“Are you two the Americans?” she asked with a smile.
I had been watching her make her way from the front of the bus to the last row of seats where I had been with my travel companion, Joe Skeel. Obviously we stood out in a bus filled international journalists.
“Yes, we are.”
“Do you have anything with you, anything you are wearing, that is a symbol of the United States? Do you have an eagle, flag?”
“No,” we answered, not entirely puzzled by the questions. We were, after all, sitting in the DMZ moments from disembarking and walking into North Korea.
“Good, because you are not allowed to have it where we are going.”
Where we are going? You mean North Korea in 2007, that oppressive country which hated the United States and pretty much anything that resembled democracy? That North Korea led by dictator Kim Jong Il who always seemed to have his finger inches from a nuclear launch button?
Where we were going was only half the story. The rest unfolds in a bizarre 36 hours that involved a drunken Chinese leader, two hours on a bus while Czechs were detained for filming soldiers, and the near arrest of a surly Italian reporter who was generally uncooperative with our hosts the entire week. And there was lots of undistinguishable, high-octane alcohol.
Let’s start here by saying Joe and I were invited into North Korea as part of an international journalism conference in Seoul, Korea. There were more than 100 of us on that bus, from all parts of the world, presumably going to North Korea to meet with that country’s journalists to share stories and commiserate. But, it was apparently unsettling that two Americans representing the Society of Professional Journalists were among the border crashers.
Strict rules had been shared with us before we got to this point. All laptops had to be screened (we left ours in the hotel), cameras were allowed but with no more than a 200 mm lens. No photos of soldiers, workers, people — just each other. And certainly don’t point your camera toward the many trucks parked along the hillsides with surface-to-air missiles mounted to their beds.
2007 was a big year for Il and North Korea. Not long after our international journalism conference, the dictator met with South Korean president Roh Moo Hyan in Pyongyang for reconciliation talks and later that year, U.S. President George Bush sent Il a personally signed letter asking him to dismantle his nuclear arsenal. Il later pledged to do so at a Geneva conference. In small circles, Joe and I share the belief that we started that ball rolling.

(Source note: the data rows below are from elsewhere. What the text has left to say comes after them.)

-- ==== Sys2Proof/Machine/TierEvents.lean ====
section
/-!
DEFINITION. Tier-engine events: sweeps (R231), the end of moves (R50), doffs and reloads (R233, R234), firmware demotion
(R42), freeing of slots and retirement (R48, R51), leases (R150), and the end of a change of the lent window (R238).
-/
namespace Sys2Proof.Machine

/-! ## The sweep (R231, R192) -/

/-- Candidates of one sweep (R231). -/
def sweepMax : Nat := 16384

/-- What a sweep puts in force first: a program and hints that wait for the next sweep (R196, R404). -/
def State.sweepConfig (s : State) : State :=
  let s := match s.images.tierNext with
    | some p => { s with images := { s.images with tier := p, tierNext := none } }
    | none => s
  s.modStore fun t => { t with skeins := t.skeins.map fun (e : Nat × Skein) => match e.2.nextHint with
    | some h => (e.1, { e.2 with hint := h, nextHint := none })
    | none => e }

/-- The candidates of a sweep in ascending index from where the last one stopped (R231). -/
def State.sweepTake (s : State) : List (Nat × Skein) :=
  let pool := s.poolCause
  let above := s.overTenants
  let all := s.store.skeins.filter fun k => s.candidate k.1 k.2 && (pool || above.contains (tidOf k.2.tenant))
  ((all.filter fun k => decide (s.store.sweepPos ≤ k.1)) ++ all.filter fun k => decide (k.1 < s.store.sweepPos)).take sweepMax

/-- Ranks the candidates; a trap raises POLICY_TRAP, to the candidate's tenant (DESIGN CHOICE, log 85), and leaves the built-in rank
(R192). -/
def State.rankAll (s : State) (ks : List (Nat × Skein)) : List (Nat × Nat) × State :=
  ks.foldl (fun (a : List (Nat × Nat) × State) k =>
    let (r, t) := s.rank k.1 k.2
    let s1 := match t with
      | some (code, imm, word) => a.2.raise Ev.policyTrap (.tenant k.2.tenant) [3, 0, word, code, imm, k.2.handle.toNat]
      | none => a.2
    (a.1 ++ [(k.1, r)], s1)) ([], s)

/-- Whether a doff of a skein could move its bobbins now (R237). -/
def State.couldDoff (s : State) (idx : Nat) : Bool :=
  s.creel.state == .online && (match s.skein? idx with
    | some k => !s.overQuota k.tenant qCreel 1
    | none => false)

/-- SWEEP_START (R231): FREE below EVICT_START, or a tenant over its DRAM quota. A sweep for pool pressure that finds no
candidate it can doff raises POOL_EXHAUSTED (R237); while the creel is OFFLINE or REBUILDING it doffs nothing (R252). -/
def execSweepStart (s : State) : Host.Outcome State Fault Refusal :=
  let busy := (s.store.doffs.any fun d => d.2.bySweep) || (s.power.inTransition && s.power.target == .doze)
  if busy || !s.awake then .next s
  else if !s.store.sweep.isEmpty then .next s.sweepNext.runTier
  else if !s.sweepCause then .next s
  else
    let s := s.sweepConfig
    let ks := s.sweepTake
    let (ranked, s) := s.rankAll ks
    let order := sortBy (fun (a b : Nat × Nat) => decide (b.2 < a.2) || (a.2 == b.2 && decide (a.1 < b.1))) (ranked.filter fun r => r.2 != 0)
    let s := match ks.getLast? with
      | some k => s.modStore fun t => { t with sweepPos := k.1 + 1 }
      | none => s
    let s := if s.poolCause && !order.any (fun r => s.couldDoff r.1) then s.raise Ev.poolExhausted .module [s.poolFree]
             else s
    if s.creelServes then .next ((s.modStore fun t => { t with sweep := order.map (·.1), evicting := s.poolCause }).sweepNext.runTier)
    else .next s

/-! ## Moves, doffs, reloads (R50, R233, R234) -/

/-- What follows the end of any move: held writes, pins and compactions go on, and the next moves start (R49, R50). -/
def State.afterMove (s : State) : State := s.releaseHeld.endPins.runTier

/-- BOBBIN_MOVE_COMMIT (R50). -/
def execBobbinMoveCommit (mv : Nat) (s : State) : Host.Outcome State Fault Refusal :=
  match tget s.store.moves mv with
  | none => .next s
  | some m =>
    if !s.awake then .next s
    else match s.commitMove mv m with
      | some s => .next s.afterMove
      | none => .next s

/-- BOBBIN_MOVE_ABANDON (R50): the destination failed, or a check value did (R42). -/
def execBobbinMoveAbandon (mv : Nat) (checkFailed : Bool) (s : State) : Host.Outcome State Fault Refusal :=
  match tget s.store.moves mv with
  | none => .next s
  | some m => if s.awake then .next (s.failMove mv m checkFailed).afterMove else .next s

/-- DOFF_END (R233). -/
def execDoffEnd (idx : Nat) (s : State) : Host.Outcome State Fault Refusal :=
  match tget s.store.doffs idx with
  | none => .next s
  | some d => if s.awake && s.doffDone idx d then .next ((s.endDoff idx d).afterMove) else .next s

/-- RELOAD_END (R234). -/
def execReloadEnd (idx : Nat) (s : State) : Host.Outcome State Fault Refusal :=
  match tget s.store.reloads idx with
  | none => .next s
  | some r => if s.awake && s.reloadDone idx r then .next ((s.endReload idx r).afterMove) else .next s

/-- DAMAGED_DEMOTION (R41, R42): firmware demotes a DAMAGED bobbin. -/
def execDamagedDemotion (idx layer hg bob : Nat) (s : State) : Host.Outcome State Fault Refusal :=
  let key := leafKey layer hg bob
  if (s.store.damaged.any fun d => d.1 == idx && d.2.1 == key) && s.fetching then .next ((s.demote idx key).afterMove) else .next s

/-! ## Slots and retirement (R48, R51) -/

/-- SLOT_FREE (R48): no holder names the slot any more. -/
def execSlotFree (tier pbn : Nat) (s : State) : Host.Outcome State Fault Refusal := .next (s.freePending tier pbn).runTier

/-- SKEIN_RETIREMENT_END (R51): everything of a RETIRING skein is released. -/
def execSkeinRetirementEnd (idx : Nat) (s : State) : Host.Outcome State Fault Refusal :=
  match s.skein? idx with
  | none => .next s
  | some k =>
    if k.state = .retiring ∧ !(s.store.pendingFree.any fun p => p.2.2.2 == idx) then .next (s.endRetirement idx) else .next s

/-! ## Leases (R150) -/

/-- LEASE_EXPIRY (R150). -/
def execLeaseExpiry (idx : Nat) (s : State) : Host.Outcome State Fault Refusal := .next (s.expireLease idx)

/-- ORPHAN_HOLD_END (R150 step 3). -/
def execOrphanHoldEnd (idx : Nat) (s : State) : Host.Outcome State Fault Refusal :=
  match s.skein? idx with
  | none => .next s
  | some k =>
    match k.orphanUntil with
    | none => .next s
    | some t =>
      if s.time.localNow < t ∨ k.state = .retiring then .next s
      else
        let s := ((s.cancelSkeinJobs k.handle St.orphaned).removeSkeinEntries k.handle St.orphaned).dropCache k.handle
        let s := s.modSkein idx fun k => { k with lease := leaseWord (leaseEpoch k.lease + 1) false 0, orphanUntil := none }
        .next (if k.orphanRelease then (s.killSkein idx).releaseHeld else s)

/-! ## The lent window (R238) -/

/-- A slot under its new number. -/
def renamed (r : Table Nat) (p : Nat) : Nat := (tget r p).getD p

/-- Every area that the module holds, under new slot numbers. -/
def State.renameSlots (s : State) (r : Table Nat) : State :=
  let f := fun (a : Area) => a.map (renamed r)
  let t := fun (x : Table Nat) => x.map fun e => (e.1, renamed r e.2)
  { s with
    box := { s.box with boxes := s.box.boxes.map fun (e : Nat × Mbox) => (e.1, { e.2 with sqArea := f e.2.sqArea, cqArea := f e.2.cqArea }) }
    cxl := { s.cxl with slabs := s.cxl.slabs.map fun b => { b with area := f b.area } }
    work := { s.work with
      cqs := s.work.cqs.map fun (e : Nat × Cq) => (e.1, { e.2 with area := f e.2.area })
      jqs := s.work.jqs.map fun (e : Nat × Jq) => (e.1, { e.2 with area := f e.2.area })
      combines := s.work.combines.map fun (e : Nat × Combine) => (e.1, { e.2 with area := f e.2.area })
      lists := s.work.lists.map fun (e : Nat × TrigList) =>
        (e.1, { e.2 with area := f e.2.area, storeSlabs := f e.2.storeSlabs, stagingSlabs := f e.2.stagingSlabs }) }
    flyer := { s.flyer with
      conns := s.flyer.conns.map fun (e : Nat × Conn) => (e.1, { e.2 with area := f e.2.area, rxArea := f e.2.rxArea })
      srqs := s.flyer.srqs.map fun (e : Nat × Srq) => (e.1, { e.2 with area := f e.2.area })
      regions := s.flyer.regions.map fun (e : Nat × Region) => (e.1, { e.2 with area := f e.2.area })
      tele := { s.flyer.tele with area := f s.flyer.tele.area } }
    store := { s.store with skeins := s.store.skeins.map fun (e : Nat × Skein) =>
      (e.1, { e.2 with tableSlabs := f e.2.tableSlabs, reelSlabs := t e.2.reelSlabs, historySlabs := t e.2.historySlabs }) } }

/-- Moves one slab out of the band: its bytes, its bad lines and its name (R50, R171, R238). -/
def State.moveSlab (s : State) (p : Nat) : Option State := do
  let (q, s) ← s.takeSlotNear (groupOf p)
  let line := fun a => if slotAddr 1 p ≤ a ∧ a < slotAddr 1 p + slotBytes then a - slotAddr 1 p + slotAddr 1 q else a
  let s := { s with mem := s.mem.copy (slotAddr 1 p) (slotAddr 1 q) slotBytes
                    cxl := { s.cxl with badLines := s.cxl.badLines.map line } }
  return (s.renameSlots [(p, q)]).giveSlots [p]

/-- Slots of the band that bobbins hold: leaves, moves, runs, and slots that still wait for their readers. -/
def State.bandBobbins (s : State) (first : Nat) : List Nat :=
  let ls := s.store.skeins.flatMap (fun k => k.2.leaves.map (·.2)) ++ s.pfx.runs.flatMap fun r => r.2.leaves.map (·.2)
  (((ls.filter fun l => l.tier == 1).map fun l => l.pbn) ++ (s.store.pendingFree.filter fun p => p.1 == 1).map (fun p => p.2.1) ++
    s.store.moves.flatMap fun m => [if m.2.srcTier = 1 then m.2.srcPbn else 0, if m.2.dstTier = 1 then m.2.dstPbn else 0]).filter
    fun p => decide (first ≤ p)

/-- Zeroes a band of slots (R238, R365): its bytes, its bad lines and the keys of its lines. -/
def State.zeroBand (s : State) (a b : Nat) : State :=
  let out := fun x => decide (x < slotAddr 1 a ∨ slotAddr 1 b ≤ x)
  { s with mem := s.mem.clear (slotAddr 1 a) ((b - a) * slotBytes)
           cxl := { s.cxl with badLines := s.cxl.badLines.filter out, lineKeys := s.cxl.lineKeys.filter fun e => out e.1 } }

/-- The new size of the lent window takes effect and its command completes with the previous value (R238, R402). -/
def State.setLent (s : State) (w : CmdRef) (gib : Nat) : State :=
  let old := s.cfg.lentGib
  let a := 12189696 - max old gib * 16384
  let b := 12189696 - min old gib * 16384
  let was := s.belowLow
  let s := s.zeroBand a b
  let s := { s with cfg := { s.cfg with lentGib := gib } }
  let s := s.modStore fun t => { t with lentWaiter := none, poolSlots := 12189696 - gib * 16384 - poolBase }
  (s.noteLow was).answer w St.ok (toLe 8 old)

/-- The changes that waited, in their order, until one starts (R238). -/
def State.lentFollow : List (CmdRef × Nat) → State → State
  | [], s => s.modStore fun t => { t with lentNext := [] }
  | (w, v) :: rest, s =>
    if v = s.cfg.lentGib then lentFollow rest (s.answer w St.ok (toLe 8 v))
    else match s.lentCheck v with
      | .error st => lentFollow rest (s.answer w st [])
      | .ok () => (s.modStore fun t => { t with lentNext := rest }).lentBegin w v

/-- The end of one change, and the next. -/
def State.lentDone (s : State) (w : CmdRef) (gib : Nat) : State :=
  let s := s.setLent w gib
  State.lentFollow s.store.lentNext s

/-- LENT_BAND_CHANGE_COMPLETE (R238): a growing window waits until no bobbin is left in the band; the slabs there move
with it. -/
def execLentBandChangeComplete (s : State) : Host.Outcome State Fault Refusal :=
  match s.store.lentWaiter with
  | none => .next s
  | some (w, gib) =>
    if !s.awake then .next s
    else if gib < s.cfg.lentGib then .next (s.lentDone w gib).runTier
    else
      let first := 12189696 - gib * 16384
      if !(s.bandBobbins first).isEmpty then .next s.runTier
      else match (s.store.dramUsed.filter fun p => decide (first ≤ p)).foldlM (fun s p => s.moveSlab p) s with
        | none => .next s
        | some s => .next (s.lentDone w gib).runTier

end Sys2Proof.Machine
end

Long story short, we didn’t see much, confined to a very posh Hyundai resort (yes, that Hyundai). We were treated to Chinese acrobats, fine meals and many drinks, allowed to tour a national park and stroll a golf course under construction that was expected to attract wealthy Japanese businessmen.
Yes, that Japan, where Sony execs recently decided to pull the Christmas Day debut of “The Interview”, a comedy in which two inept journalists going into North Korea for an interview are enlisted by the CIA to kill the country’s dictator, Kim Jong Un.
Neither Skeel nor I can confirm or deny our time in North Korea was the basis for the movie, although I’m at liberty to say, Il was far from our event, only present by way of the striking lapel pins worn by the waitresses at the banquet. These same waitresses resisted my repeated requests to purchase said pin until two nice men in suits and earpieces asked me to stop asking for them. Will do, but seriously, do you know how far $20 USD would go in that economy?
Which brings me to my best understanding of why Sony caved to the North Korean threats. At the time, and presumably to this day, there is a tenuous relationship between North Korea and Japan. The geopolitical dynamics are not easy for many Americans to understand. Think U.S.-Cuba.
North Korea desperately needs economic infusions of any kind; if Japan’s private sector is willing to turn Korea’s east coast into Club Med and bring in millions of tourism dollars each year, then both sides seem fine with turning a blind eye to more political issues. I wouldn’t be surprised if many of Sony’s top executives hadn’t vacationed in North Korea. It doesn’t surprise me that Sony made the decision to yank the movie. There is far more at stake here than Americans believing their free speech rights are being trampled. That view is not close to the big picture, so to speak.
That wealthy Japanese find something mystical and tantalizingly forbidden about vacationing in North Korea has given rise to resorts like the one where I stayed, world-class golf courses, spas and entertainment parks. The irony is, of course, that locals are strictly prohibited from being near these resorts so as not to spoil the ambiance for visitors. Never mind that the golf course we toured had been the site of a small village the year before. But, what’s displacing a couple hundred poor people when you can backfill with jetsetters? Or the occasional middle-class Americans?
“As you depart the bus, there is a gift shop to your right where you may review many of the handmade local items,” said the same tour guide who quizzed us about our nationality. “But, please note that it only accepts North Korean and United States dollars.”
(Above photos show North Korean golf course and restaurant at Hyundai resort.)